Written by Mary Pirela on . Posted in Blog

Mompreneurs: How to Balance Your Working and Family TimeAs a mompreneur you have one of the most difficult jobs on the planet. You have decided to run your own business and be a parent. It doesn’t get any more wonderful, and challenging, than that! All of those responsibilities means that finding a balance is essential. A balanced life helps you continue to have it all and gives you the time you need to enjoy the life you’ve designed. Here are some tips, strategies and ideas to balance your working and family time:

1.- Schedule time for everything: It may sound extreme. However, scheduling time to work and time to play really does help you find the balance that’s right for you. Scheduling your life forces you to look at your priorities and make sure you find time for them.

For example, you may decide that working from six am to noon every day works best for you. Then you have from noon until bedtime to focus on your mom responsibilities. Alternatively, you may decide that working two ten-hour days a week works best for you and then taking the other five days to focus on your mom responsibilities. There’s no right or wrong schedule here. A balanced life is defined by you.

2.- Prioritize: This is important for both your business and your personal life. There’s always more to do in every area of your life. Take the time to prioritize both. For example, for your business your priorities are likely your income-producing activities. If you’re a service professional, then the time you spend working with clients is a high priority. If you’re in affiliate or information marketing, then planning and creating content is what brings in the money. On the personal side, spending time with your partner each week is a priority – as is spending quality time with your children. However, cleaning the house may not be a high priority.

3.- Get help: Once you know where your priorities are you’ll most certainly notice that there are tasks and responsibilities that are not on that list. For example, the house cleaning or your bookkeeping. These are tasks that get pushed to the back of the list. These are also tasks that you can get help with. For example, you can outsource the housecleaning or bookkeeping to a professional. Make sure that when you outsource a task you fill the available time created with a high priority task. For example, if you outsource your bookkeeping perhaps that frees up three hours of your time each month. Make sure you use that time to work on income-producing activities.
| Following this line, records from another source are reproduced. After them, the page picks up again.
-- ==== Sys2Proof/Tests/Slice0.lean ====
section
/-! SUPPORT. The model's own tests: the instances and vectors of spec/95_test_vectors.md, the words
of spec/30_encoding.md R84 written out, the ill-formed terms `WF` refuses, and for every statement
with hypotheses a concrete state that meets them. Expected values are the spec's. -/

open Sys2Proof Sys2Proof.Machine

namespace Sys2Proof.Tests

-- A kernel evaluation in a thread of its own takes memory for each theorem: run them in turn.
set_option Elab.async false

/-! ### Instances (95_test_vectors.md section 0) -/

/-- Instance V. EsCount(ta, es) = es and RedirectDecode(b) = b for b ≤ 3, as far as listed. -/
def instV : Descriptor := { Descriptor.plain with
  size := 128, pageLen := 32, pageCount := 4, maxPkt := 29, dbufSize := 64, flagRW := true
  cmdWS := 0xC1, cmdRS := 0xC2, cmdCS := 0xC3, csValid := 0xC4, cmdVP := 0xC5, pwAccept := 0xC6
  lockedSentinel := 0x5A, rlockedSentinel := 0x5B
  esCount := [((0x10, 8), 8), ((0x10, 7), 7), ((0, 2), 2)]
  redirectCodes := [(1, 1), (2, 2), (3, 3)] }

/-- Instance B. -/
def instB : Descriptor := { instV with busyPoll := true, pollMax := 3 }

/-- Instance S. -/
def instS : Descriptor := { instV with
  flagNV := true, flagPDeliv := true, spPresent := true, spAddr := true, spCrc := true
  spSize := 8 }

/-- Instance P. -/
def instP : Descriptor := { instS with pwGated := true, pwLen := 4 }

/-- Instance O. -/
def instO : Descriptor := { instV with
  flagRW := false, flagWO := true, flagNV := true, flagPPulse := true, canLock := true
  canRedirect := true }

/-- Instance O with CAN_LOCK_REDIRECT. -/
def instL : Descriptor := { instO with canLockRedirect := true }

/-- Instance V with AUTOCRC (an empty cover) and two bytes of extra info. -/
def instA : Descriptor := { instV with flagAutoCrc := true, flagExtra := true, extraLen := 2 }

/-- Instance V with RO in place of RW. -/
def instR : Descriptor := { instV with flagRW := false, flagRO := true }

theorem test_instances_wf :
    instV.WF ∧ instB.WF ∧ instS.WF ∧ instP.WF ∧ instO.WF ∧ instL.WF ∧ instA.WF ∧ instR.WF :=
  ⟨by decide, by decide, by decide, by decide, by decide,
    by decide, by decide, by decide⟩

/-- MAX_PKT above PAGE_LEN - 3 breaks 00_scope.md R6. -/
theorem test_instance_refused :
    State.build { instV with maxPkt := 30 } = .refused .malformedInstance :=
  if_neg (by decide)

theorem test_caps : [instV, instB, instS, instP, instO].map capsWord =
    [0x00000002, 0x00010002, 0x00007052, 0x0000F052, 0x00000634] := by rfl

/-! ### Well-formedness -/

theorem test_pwsel3_refused : ∀ c : Bool,
    ¬ (Instr.read c 3).WF ∧ ¬ (Instr.write 3).WF ∧ ¬ (Instr.readPage c 3).WF ∧
    ¬ (Instr.readPageExtra c 3).WF ∧ ¬ (Instr.readPageCrc c 3).WF ∧
    ¬ (Instr.readPageCrcExtra c 3).WF ∧ ¬ (Instr.readPagePacket c 3).WF ∧
    ¬ (Instr.writePagePacket 3).WF ∧ ¬ (Instr.spVerifyPassword 3).WF ∧ ¬ (Instr.pwLoad 3).WF ∧
    ¬ (Instr.pwClear 3).WF := by decide

/-! ### Decoding: every constructor's word, written out from 30_encoding.md R84 -/

theorem test_decode_crc :
    decode 0x01000000 = .ok .crc8Init ∧ decode 0x02000000 = .ok .crc8Byte ∧
    decode 0x03000000 = .ok .crc8Block ∧ decode 0x04000000 = .ok .crc8Check ∧
    decode 0x08000000 = .ok .crc16Init ∧ decode 0x09000000 = .ok .crc16Byte ∧
    decode 0x0A000000 = .ok .crc16Block ∧ decode 0x0B000000 = .ok .crc16Check ∧
    decode 0x0C000000 = .ok .crc16Emit := ⟨rfl, rfl, rfl, rfl, rfl, rfl, rfl, rfl, rfl⟩

theorem test_decode_bank :
    decode 0x10000000 = .ok (.read false 0) ∧ decode 0x10800000 = .ok (.read true 0) ∧
    decode 0x10C00000 = .ok (.read true 2) ∧ decode 0x11200000 = .ok (.write 1) ∧
    decode 0x1F000000 = .ok .forceVerify := ⟨rfl, rfl, rfl, rfl, rfl⟩

theorem test_decode_page :
    decode 0x20C00000 = .ok (.readPage true 2) ∧
    decode 0x21200000 = .ok (.readPageExtra false 1) ∧
    decode 0x22800000 = .ok (.readPageCrc true 0) ∧
    decode 0x23400000 = .ok (.readPageCrcExtra false 2) ∧
    decode 0x24A00000 = .ok (.readPagePacket true 1) ∧
    decode 0x25400000 = .ok (.writePagePacket 2) := ⟨rfl, rfl, rfl, rfl, rfl, rfl⟩

theorem test_decode_otp :
    decode 0x30000000 = .ok .lockPage ∧ decode 0x31000000 = .ok .isPageLocked ∧
    decode 0x32000000 = .ok .redirectPage ∧ decode 0x33000000 = .ok .getRedirectedPage ∧
    decode 0x34000000 = .ok .lockRedirectPage ∧
    decode 0x35000000 = .ok .isRedirectPageLocked := ⟨rfl, rfl, rfl, rfl, rfl, rfl⟩

theorem test_decode_scratchpad :
    decode 0x40000000 = .ok .spWrite ∧ decode 0x41000000 = .ok .spReadVerify ∧
    decode 0x42400000 = .ok (.spVerifyPassword 2) ∧ decode 0x43000000 = .ok .spCopy ∧
    decode 0x44200000 = .ok (.pwLoad 1) ∧ decode 0x45200000 = .ok (.pwClear 1) :=
  ⟨rfl, rfl, rfl, rfl, rfl, rfl⟩

/-- The illegal words of 95_test_vectors.md 2.7, one at least for each clause of R85. -/
theorem test_decode_illegal :
    decode 0x00000000 = .error .unassignedOpcode ∧ decode 0x05000000 = .error .unassignedOpcode ∧
    decode 0x26000000 = .error .unassignedOpcode ∧ decode 0xFF000000 = .error .unassignedOpcode ∧
    decode 0x01000001 = .error .reservedBits ∧ decode 0x25800000 = .error .contNotAllowed ∧
    decode 0x11800000 = .error .contNotAllowed ∧ decode 0x10E00000 = .error .pwselIllegal ∧
    decode 0x30200000 = .error .pwselNotUsed ∧ decode 0x43200000 = .error .pwselNotUsed :=
  ⟨rfl, rfl, rfl, rfl, rfl, rfl, rfl, rfl, rfl, rfl⟩

theorem test_encode : encode (.read true 2) = 0x10C00000 ∧ encode (.pwLoad 1) = 0x44200000 := by
  decide

theorem test_table_word : decodeTableWord 32 0x10800000 = some (.read true 0) ∧
    decodeTableWord 32 0x10E00000 = none := ⟨rfl, rfl⟩

/-! ### Helpers -/

/-- The reset state of an instance whose bus answers as scripted. -/
def machine (d : Descriptor) (bools : List Bool) (bytes : List Byte) : State :=
  { State.resetOf d with bus := ⟨bools, bytes, 0, 0, [], none⟩ }

/-- The answers of a device that is there and a transport that can do everything (E7). -/
def yes : List Bool := List.replicate 12 true

/-- DBUF with `xs` from `off` on and nothing else marked. -/
def bytesAt (off : Nat) (xs : List Byte) : Memory := xs.mapIdx fun k b => (off + k, b)

/-- What the state after a command shows. -/
def obs {α : Type} (view : State → α) : Host.Outcome State Fault Refusal → Option α
  | .next t => some (view t)
  | .fault _ => none
  | .refused _ => none

/-- STATUS and RESULT. -/
def ends (o : Host.Outcome State Fault Refusal) : Option (Word × Half) :=
  obs (fun t => (t.statusWord, t.result)) o

/-- The state a command leaves. -/
def ended (i : Instr) (s : State) : State := s.runCommand (commandClass i) (commandBody i)

/-- "123456789" in DBUF of V, the window on it, seed 0xFFFF. -/
def sDigits : State := { machine instV [] [] with
  dbuf := bytesAt 0 [0x31, 0x32, 0x33, 0x34, 0x35, 0x36, 0x37, 0x38, 0x39]
  argLen := 9, argSeed := 0xFFFF }

/-- The page-0 packet of "ABC" in DBUF of V, the window on it. -/
def sPacket (seed : Half) : State := { machine instV [] [] with
  dbuf := bytesAt 0 [0x03, 0x41, 0x42, 0x43, 0xDE, 0xFE], argLen := 6, argSeed := seed }

/-- V about to run a READ. -/
def sRead (addr len : Half) (bytes : List Byte) : State :=
  { machine instV yes bytes with argAddr := addr, argLen := len }

/-- V about to read a page into DBUF from 0. -/
def sPage (page : Half) (bytes : List Byte) : State :=
  { machine instV yes bytes with argPage := page }

/-- The AUTOCRC instance about to read page 0. -/
def sAuto (bytes : List Byte) : State := machine instA yes bytes

/-- V with "ABC" in DBUF, about to write page 0 as a packet. -/
def sPut (page len : Half) (bytes : List Byte) : State := { machine instV yes bytes with
  dbuf := bytesAt 0 (0x41 :: 0x42 :: 0x43 :: List.replicate 27 0), argPage := page, argLen := len }

/-- DBUF 11 22, about to write them at `addr` (V1.6). -/
def sStore (d : Descriptor) (addr : Half) (verify : Bool) (bytes : List Byte) : State :=
  { machine d yes bytes with
    dbuf := bytesAt 0 [0x11, 0x22], argAddr := addr, argLen := 2, verify := verify }

/-- An OTP command about to run. -/
def sOtp (d : Descriptor) (page page2 : Half) (bytes : List Byte) : State :=
  { machine d yes bytes with argPage := page, argPage2 := page2 }

/-- S or P with eight bytes 00 to 07 in DBUF for address 0x10 (P4). -/
def sStage (d : Descriptor) (bytes : List Byte) : State := { machine d yes bytes with
  dbuf := bytesAt 0 [0, 1, 2, 3, 4, 5, 6, 7], argAddr := 0x10, argLen := 8 }

/-- The transaction of P4 staged, in a state of the FSM. -/
def sStaged (d : Descriptor) (p : SpState) (bytes : List Byte) : State :=
  { machine d yes bytes with
    speedOk := true, spState := p, spTA := 0x10, spLen := 8, spES := 8
    spBuf := [0, 1, 2, 3, 4, 5, 6, 7] }

/-- The good read-back of P4. -/
def backGood : List Byte := [0x10, 0, 8, 0, 1, 2, 3, 4, 5, 6, 7, 0x30, 0x08]
/-- The bad read-back of P4c. -/
def backBad : List Byte := [0x10, 0, 8, 0, 1, 2, 0x13, 4, 5, 6, 7, 0x30, 0x08]

/-! ### One step each (95_test_vectors.md sections 1 and 2) -/

theorem test_crc8Init :
    obs (fun t => (t.acc8, t.result)) (exec .crc8Init { sDigits with acc8 := 0x5E })
      = some (0, 0) := by decide +kernel

theorem test_crc8Byte :
    obs (fun t => (t.acc8, t.result)) (exec .crc8Byte { sDigits with argByte := 2 })
      = some (0xBC, 0xBC) := by decide +kernel

theorem test_crc8Block :
    obs (fun t => (t.acc8, t.result)) (exec .crc8Block sDigits) = some (0xA1, 0xA1) := by
  decide +kernel

theorem test_crc8Block_empty :
    obs (fun t => (t.acc8, t.result)) (exec .crc8Block { sDigits with argLen := 0, acc8 := 7 })
      = some (0, 0) := by decide +kernel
The goal is to earn more money than you’re spending on outsourcing.

4.– Improve Your Time Management Skills:

Take a look at the Time Management Matrix in the image above created by Stephen Covey, first described in his book First Things First.
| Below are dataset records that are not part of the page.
-- ==== Sys2Proof/Syntax.lean ====
section
/-! DEFINITION. The commands the block takes: one constructor per row of the spec's table of operations and events, with the operands a
sender or the outside world supplies. What a row's text leaves to the outside (the bytes a read returned, which context is picked, a
time-driven event that falls due) is an operand or the order of the queue. -/
namespace Sys2Proof

/-- A fabric message (Table 12.7), its fields apart and its body as bytes. -/
structure Msg where
  typ : Byte := 0
  mflags : Byte := 0
  dst : Half := 0
  src : Half := 0
  epoch : Half := 0
  eseq : Half := 0
  mlen : Half := 0
  xseq : Dbl := 0
  arg : Dbl := 0
  body : Bytes := []
  reserved : Word := 0
deriving DecidableEq, Repr

/-- How a message reaches the unit that takes it: on a link (32 and above: the partner path), or as the first of its type among those whose last flit has arrived. -/
inductive MsgIn where
  | arrives (k : Nat) (m : Msg)
  | queued
deriving DecidableEq, Repr

/-- A PREPARE that arrives, or one already taken whose context goes on (after a lock or an append it waited for). -/
inductive PrepIn where
  | fresh (m : MsgIn)
  | goOn (p : Nat)
deriving DecidableEq, Repr

/-- A FEC codeword as a receiver sees it: whether it decodes, and its 20-bit header (R429). -/
structure Codeword where
  ok : Bool := true
  header : BitVec 20 := 0
deriving DecidableEq, Repr

/-- Codewords that a link's receiver takes, oldest first (R429). -/
structure LinkWords where
  link : Nat
  words : List Codeword := []
deriving DecidableEq, Repr

/-- A flit as received: its 64 bytes, its place 0 to 9 in the codeword it came in, that codeword's header where it is not the one expected,
and what the FEC said of it (R429). -/
structure FlitIn where
  data : Bytes := []
  place : Nat := 0
  head : Option (BitVec 20) := none
  corrected : Bool := false
  uncorrectable : Bool := false
deriving DecidableEq, Repr

/-- What a doorbell read was issued for: a page, or one tray's entry (R202). -/
inductive DbSrc where
  | page (p : Nat)
  | entry (t : Nat)
deriving DecidableEq, Repr

/-- Who asks for a ticket (R213): a tray, or a port slot of a ladle frame. -/
inductive GrantSrc where
  | tray (f t : Nat)
  | port (core frame slot : Nat)
deriving DecidableEq, Repr

/-- A register that software writes: by management BAR offset from PF0, by setup BAR offset of a function, or a mask of a function's MSI-X table. -/
inductive RegAddr where
  | mgmt (off : Nat)
  | setup (f off : Nat)
  | msixMask (f entry : Nat)
  | fnMask (f : Nat)
deriving DecidableEq, Repr

/-- What the hardware of a die is able to do at a start: the outcome of its self-tests and the levels at its pins (R472, R483, R524). -/
structure Hw where
  smc : Bool := true
  port0 : Bool := true
  hbmStacks : BitVec 4 := 15
  slices : Word := 0xFFFFFFFF
  sieve : Bool := true
  enginesOut : List Nat := []
  journal : Bool := true
  coresOut : List Nat := []
  sealUnits : Byte := 255
  railOk : BitVec 9 := 511
  tbRef : Bool := true
  fabRef : Bool := true
  pcie0Ref : Bool := true
  pcie1Ref : Bool := true
  holdup : Bool := true
  rom : Bool := true
  partner : Bool := false
  addrSel : Nat := 0
  ctxBad : List Nat := []
  wordBad : List Nat := []
  frameBad : List Nat := []
  larderBad : List Nat := []
deriving DecidableEq, Repr

/-- A reference clock input (Table 14.14). -/
inductive RefClk where | tb | fab | pcie0 | pcie1
deriving DecidableEq, Repr

/-- A unit of the service floor (R483). -/
inductive FloorUnit where | mgmtCore | port0 | hbm | sieveTicket | engines | journal
deriving DecidableEq, Repr

/-- A mailbox request (R484): TAG, argument bytes 8 to 255, and what its DMA read returned (none: it failed). -/
structure MbIn where
  tag : Half := 0
  args : Bytes := []
  dma : Option Bytes := none
deriving DecidableEq, Repr

/-- What a TLBI invalidates (R315). -/
inductive TlbiKind where
  | va (asid : Half) (va : Nat)
  | asid (asid : Half)
  | all
deriving DecidableEq, Repr

/-- The TLBI broadcast that is received: one outstanding on this die, by its place among them, or one of the partner die (R418). -/
inductive TlbiRef where
  | nth (n : Nat)
  | heard (kind : TlbiKind)
deriving DecidableEq, Repr

/-- What an Omesque private instruction does as the debug master (Table 6.1): nothing, or a read or write of a physical address. -/
inductive DebugOp where
  | nothing
  | read (pa len : Nat)
  | write (pa : Nat) (data : Bytes)
deriving DecidableEq, Repr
As a working mother, in which quadrant do you spend most of your time? If we’re honest, it’s probably not in the Quadrant of Quality and Personal Leadership, More than likely, we’re spending most of our time:

  • Signing field trip forms at the last minute on the way out the door in the morning;
  • Stopping at the grocery store every day in an effort to find something for dinner;
  • Making last-minute trips to the store for ink cartridges so school research papers can be printed;
  • Taking unnecessary phone calls;
  • Staying late to prepare for tomorrow’s sales meeting;
  • Checking email too often throughout the day;
  • On the Internet;
  • On Facebook;

Now that you understand how you should be investing your time and where you might be wasting it, you can work on improving your time management skills.

How?

  • Make a list of all tasks, activities and priorities that fall into the Quadrant of Quality and Personal Leadership, those things important but not urgent. Include both work and personal priorities.
  • Set aside the first two hours of each workday and only focus on those important but not urgent activities. Close your door, stay focused and tell your co-workers you are not to be interrupted.
  • Set aside one hour per evening and only focus on personal activities that are important but not urgent. These might include exercising, playing with your children, paying bills ahead of schedule or simply relaxing or reconnecting with your spouse.

Once you’ve mastered the above schedule on a consistent basis, challenge yourself to increase the amount of time you spend both at work and at home on these important activities. You’ll find this extra time by continuing to identify and eliminate time wasters.

Soon, other people will look at you and ask, “How does she get so much done?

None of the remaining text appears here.